Route Determination of Sulfur Mustard Using Nontargeted Chemical Attribution Signature Screening
Author(s) -
Karin Höjer Holmgren,
Lina Mörén,
Linnéa Ahlinder,
Andreas Larsson,
Daniel Wiktelius,
Rikard Norlin,
Crister Åstot
Publication year - 2021
Publication title -
analytical chemistry
Language(s) - English
Resource type - Journals
SCImago Journal Rank - 2.117
H-Index - 332
eISSN - 1520-6882
pISSN - 0003-2700
DOI - 10.1021/acs.analchem.0c04555
Subject(s) - sulfur mustard , chemistry , chromatography , linear discriminant analysis , sulfur , random forest , partial least squares regression , matrix (chemical analysis) , artificial intelligence , machine learning , organic chemistry , computer science , toxicity
Route determination of sulfur mustard was accomplished through comprehensive nontargeted screening of chemical attribution signatures. Sulfur mustard samples prepared via 11 different synthetic routes were analyzed using gas chromatography/high-resolution mass spectrometry.
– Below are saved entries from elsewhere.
-- ==== Sys2Proof/Machine/VehicleFrames.lean ====
section
/-! DEFINITION. The meanings of the vehicle frames: Altitude, Status, Navigation, Tuning. A frame's meaning
is what happens when its checksum byte is read: it is emitted with its record, or counted (40_sync_fsm.md
R106, R107; log entry 4). -/

namespace Sys2Proof.Machine

open Host (Outcome)

/-- Altitude frame (41_frame_decoders.md R133). -/
def execAltitude (pitch roll heading : Half) (ck : Byte) (s : State) : Outcome State Fault Refusal :=
  closeFrame ⟨FrameKind.tag .altitude, altitudePayload pitch roll heading⟩ (altitudeRecord pitch roll heading) ck s

/-- Status frame (41_frame_decoders.md R134). -/
def execStatus (vbat consumed : Half) (rssi airspeed statusRaw : Byte) (ck : Byte)
    (s : State) : Outcome State Fault Refusal :=
  closeFrame ⟨FrameKind.tag .status, statusPayload vbat consumed rssi airspeed statusRaw⟩
    (statusRecord vbat consumed rssi airspeed statusRaw) ck s

/-- Navigation frame (41_frame_decoders.md R137). -/
def execNavigation (gpsMode navMode navAction waypoint navError flags : Byte) (ck : Byte)
    (s : State) : Outcome State Fault Refusal :=
  closeFrame ⟨FrameKind.tag .navigation, navigationPayload gpsMode navMode navAction waypoint navError flags⟩
    (navigationRecord gpsMode navMode navAction waypoint navError flags) ck s

/-- Tuning frame (41_frame_decoders.md R139): no payload, an empty record. -/
def execTuning (ck : Byte) (s : State) : Outcome State Fault Refusal :=
  closeFrame ⟨FrameKind.tag .tuning, []⟩ .tuning ck s

end Sys2Proof.Machine
end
A large number of compounds were detected, and multivariate data analysis of the mass spectrometric results enabled the discovery of route-specific signature profiles. The performance of two supervised machine learning algorithms for retrospective synthetic route attribution, orthogonal partial least squares discriminant analysis (OPLS-DA) and random forest (RF), were compared using external test sets. Complete classification accuracy was achieved for test set samples (2/2 and 9/9) by using classification models to resolve the one-step routes starting from ethylene and the thiodiglycol chlorination methods used in the two-step routes. Retrospective determination of initial thiodiglycol synthesis methods in sulfur mustard samples, following chlorination, was more difficult. Nevertheless, the large number of markers detected using the nontargeted methodology enabled correct assignment of 5/9 test set samples using OPLS-DA and 8/9 using RF. RF was also used to construct an 11-class model with a total classification accuracy of 10/11. The developed methods were further evaluated by classifying sulfur mustard spiked into soil and textile matrix samples. Due to matrix effects and the low spiking level (0.05% w/w), route determination was more challenging in these cases. Nevertheless, acceptable classification performance was achieved during external test set validation: chlorination methods were correctly classified for 12/18 and 11/15 in spiked soil and textile samples, respectively.